A version of this article was first published at NDSU.com. It has been edited for clarity and length.
As drought conditions continue across Western Canada, there are many parts of the U.S. that are in the same situation. Cattle ranchers are especially seeing the impacts of drought, as cows are very quickly moving home and off grass.
According to extension specialists at the North Dakota State University (NDSU) — where 30 per cent of the state is experiencing some level of drought — it is forcing some farmers and ranchers to consider their options.
Miranda Meehan, NDSU extension livestock environmental stewardship specialist, says that drought affected pastures and native ranges generally do not produce adequate forage to maintain normal stocking rates.
“Stocking rate can be adjusted by reducing the number of animals and/or the length of the grazing period. Farmers and ranchers must make the decision to sell cattle, relocate cattle to a dry lot, or provide supplemental feed to offset nutrient deficiencies in the forage, or replace a portion of pasture or range intake.”
By reducing the stocking rate, forage plants will be able to come back with less stress, which will allow the cattle that is still on pasture to have more to consume, says Meehan. There are concerns about weaning weight when stocking rates are reduced, but there seems to be only small effects to be noted.
If you make the decision not to reduce the stocking rate, Meehan says supplemental feeding is necessary in order to maintain herd productivity, and again, alleviate that grazing pressure on what little grass is there. Additionally, producers will likely see a decrease in forage production on pastures that are overstocked in the following seasons, if this is not kept in mind.

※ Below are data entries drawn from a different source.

/-- Settles O13: the command has no operand bits and no check, and the seal it sets is the first check of the two
others. -/
theorem tmapSealFixesTheTopology : Obligations.TmapSealFixesTheTopology := by
  refine ⟨onlyWord_encode .tmapSeal rfl, fun s => rfl, fun s h => ?_, fun s rev len => ?_⟩
  · calc exec .tmapSeal s
      _ = .next { s with tSealed := true } := rfl
      _ = .next s := by rw [← h]
  · exact ⟨_, rfl, exec_tmapAdd_sealed rfl rev len, exec_tmapClear_sealed rfl⟩

/-! ### `TMAP.ADD` -/

theorem encode_tmapAdd (rev : Bool) (len : Idx) :
    encode (.tmapAdd rev len) = 0x21000000 ||| (if rev then 0x00010000 else 0) ||| len.setWidth 32 := by
  have hword := encode_tmapAdd_ofNat len.isLt rev
  rw [BitVec.ofNat_toNat, BitVec.setWidth_eq, BitVec.ofNat_toNat] at hword
  cases rev <;> exact hword

/-- The total that `TMAP.ADD` writes does not wrap where its check passed (R122). -/
theorem appendStrip_tTotal_toNat {st : Strip} {s : State} (h : s.tTotal.toNat + st.len.toNat ≤ 65535) :
    (appendStrip st s).tTotal.toNat = s.tTotal.toNat + st.len.toNat := by
  rw [appendStrip_tTotal, BitVec.toNat_add]
  omega

/-- Settles O12: the three checks in R215's order, then the effect `appendStrip`. -/
theorem tmapAddAppendsOneStrip : Obligations.TmapAddAppendsOneStrip := by
  refine ⟨fun rev len => ?word, fun w hopc hbits => cmdStage_of_reservedBits hopc hbits, fun rev len s =>
    ⟨fun h => exec_tmapAdd_sealed h rev len, fun h hfull => ?full, fun h hroom hbig => ?big,
      fun h hroom hfits => ?added⟩⟩
  case word => rw [← encode_tmapAdd, decodeOfEncode]
  case full => exact exec_of_error (e := .resourceExhausted) (by simp [commandError, h, hfull])
  case big => exact exec_of_error (e := .invalidArgument) (by simp [commandError, h, hroom, hbig])
  case added =>
    have hchecks : commandError (.tmapAdd rev len) s = none := by
      simp [commandError, h, hroom, Nat.not_lt.2 hfits]
    exact ⟨appendStrip ⟨len, rev⟩ s, exec_of_no_error hchecks, rfl, appendStrip_tTotal_toNat hfits,
      List.getElem?_set_self, fun j hj => List.getElem?_set_ne hj.symm⟩

/-! ### `TMAP.LOOKUP` -/

theorem encode_tmapLookup (idx : Idx) : encode (.tmapLookup idx) = 0x23000000 ||| idx.setWidth 32 := by
  have hword := encode_tmapLookup_ofNat idx.isLt
  rwa [BitVec.ofNat_toNat, BitVec.setWidth_eq, BitVec.ofNat_toNat] at hword

/-- `TMAP.LOOKUP` on a sealed topology with an LED (R124). -/
theorem exec_tmapLookup {s : State} (h : s.tSealed = true) (h0 : s.tTotal ≠ 0) (idx : Idx) :
    exec (.tmapLookup idx) s = .next { s with tResult := mapFn s idx } :=
  exec_of_no_error (i := .tmapLookup idx) (by simp only [commandError, h, h0, if_false, reduceCtorEq])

Supplementing on pasture or range can help stretch available forage and a slow farmers and ranchers to maintain “normal” stocking rates this fall. However, as specialists at NDSU warn, caution must be taken when considering supplementation strategies when the goal is to replace pasture or range intake.

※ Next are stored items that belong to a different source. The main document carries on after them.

/-- 30_encoding.md, the four literals the source gives, and 95_test_vectors.md section 2.1. -/
def Obligations.SpecWordsDecode : Prop :=
  decode [0x00, 0xE0] = .ok (.cls, []) ∧ decode [0x61, 0x05] = .ok (.ldImm 1 0x05, []) ∧
  decode [0x62, 0x03] = .ok (.ldImm 2 0x03, []) ∧ decode [0x81, 0x24] = .ok (.addReg 1 2, []) ∧
  decode [0x8A, 0xB6] = .ok (.shr 10 11, []) ∧ decode [0xD1, 0x2F] = .ok (.drw 1 2 15, []) ∧
  decode [0xFE, 0x65] = .ok (.loadRegs 14, []) ∧ decode [0x51, 0x21] = .error (.illegal 0x5121)

/-! ### The step -/

/-- R55, R102: the fetch is big-endian at `PC` and `PC + 1`; it raises `MemoryBounds(PC)` when `PC > 0xFFF` and
`MemoryBounds(0x1000)` when `PC = 0xFFF`. -/
def Obligations.FetchIsBigEndianAndBounded : Prop :=
  ∀ s : State,
    (s.pc.toNat ≤ 0xFFE → ∃ op, fetchWord s = .ok op ∧
      op.toNat = (s.mem.get s.pc.toNat).toNat * 256 + (s.mem.get (s.pc.toNat + 1)).toNat) ∧
    (s.pc.toNat = 0xFFF → fetchWord s = .error (.memoryBounds 0x1000)) ∧
    (0xFFF < s.pc.toNat → fetchWord s = .error (.memoryBounds s.pc.toNat))

/-- 40_step_cycle.md sections 2, 4 and 6: when the two bytes at `PC` decode to `i`, the step is `exec i` on
the state with both step flags cleared and `PC` advanced by 2. -/
def Obligations.StepRunsTheDecodedInstruction : Prop :=
  ∀ (s : State) (i : Instr), s.status = .running → s.pc.toNat ≤ 0xFFE →
    decode [s.mem.get s.pc.toNat, s.mem.get (s.pc.toNat + 1)] = .ok (i, []) →
    step s = exec i { s with redraw := false, sound := false, pc := s.pc + 2 }

/-- 60_exceptions.md sections 1 and 3: a step whose fetch leaves memory latches `MemoryBounds` with the first address above 0xFFF; one
whose word matches no row of the map latches `IllegalInstruction` with the word and its fetch address. Rests on D3 to D5 and D19
(logs 7, 13). -/
def Obligations.FetchAndDecodeFaults : Prop :=
  ∀ s : State, s.status = .running →
    (0xFFE < s.pc.toNat →
      ∃ t, step s = .next t ∧ t.status = .faulted (.memoryBounds (max s.pc.toNat 0x1000))) ∧
    (∀ op : Word, s.pc.toNat ≤ 0xFFE →
      op.toNat = (s.mem.get s.pc.toNat).toNat * 256 + (s.mem.get (s.pc.toNat + 1)).toNat →
      (∀ r ∈ opcodeMap, op &&& r.mask ≠ r.pattern) →
      ∃ t, step s = .next t ∧ t.status = .faulted (.illegalInstruction op s.pc))

/-- 40_step_cycle.md sections 1 and 6: from a legal running state a step always answers a next state: no instruction, however rare, is
refused, and every fault the spec describes is taken. -/
def Obligations.ARunningCoreAlwaysSteps : Prop :=
  ∀ s : State, s.Legal → s.status = .running → ∃ t, step s = .next t

/-- 60_exceptions.md section 5: `Faulted` is absorbing. `Step` is not enabled, and no operation but a new `Init` clears the status.
The latch is D19, the repeated `Init` D25 (log 13). -/
def Obligations.OnlyInitLeavesAFault : Prop :=
  ∀ (s : State) (c : Cause), s.status = .faulted c →
    step s = .fault (.stepNotEnabled c) ∧
    (∀ (op : DriverOp) (t : State), perform op s = .next t → t.status ≠ .faulted c → ∃ rom, op = .init rom) ∧
    (∀ rom : List Byte, rom.length ≤ 3584 → ∃ t, perform (.init rom) s = .next t ∧ t.status = .running)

As Karl Hoppe, NDSU extension livestock systems specialist explains, “its is also challenging to get cattle to consume harvested forage while on pasture.” Hope says that farmers and ranchers should provide at least 0.5 per cent of bodyweight alfalfa hay daily to replace pasture intake with alfalfa hay. It is recommended to supplement harvested forages on tame pasture over native pasture to reduce the introduction of undesirable plant species on native range.
Grain-based supplements can reduce forage intake by providing a substitution effect; however, cereal grains contain starch and sugars, which will lower ruminal pH and reduce forage digestibility, especially at high feeding levels. NDSU says this results in less energy given from the available pasture or range to the animal. Therefore, cereal grain supplements should be limited to 0.25 per cent of bodyweight to minimize the negative effects on how much of that forage you can use.
As well, unlike protein supplements, energy supplements should be fed daily in order to keep that herd performance up.
Fibrous by-product feeds, such as soy hulls, wheat middlings, corn gluten feed, distillers grains, beet pulp, and brewers grains, contain low levels of starch and sugars — but high total digestible nutrient values have less negative impacts on forage intake and digestibility. However, fibrous by-product feeds should be supplemented at levels greater than 0.6 per cent of bodyweight daily to replace pasture or range intake.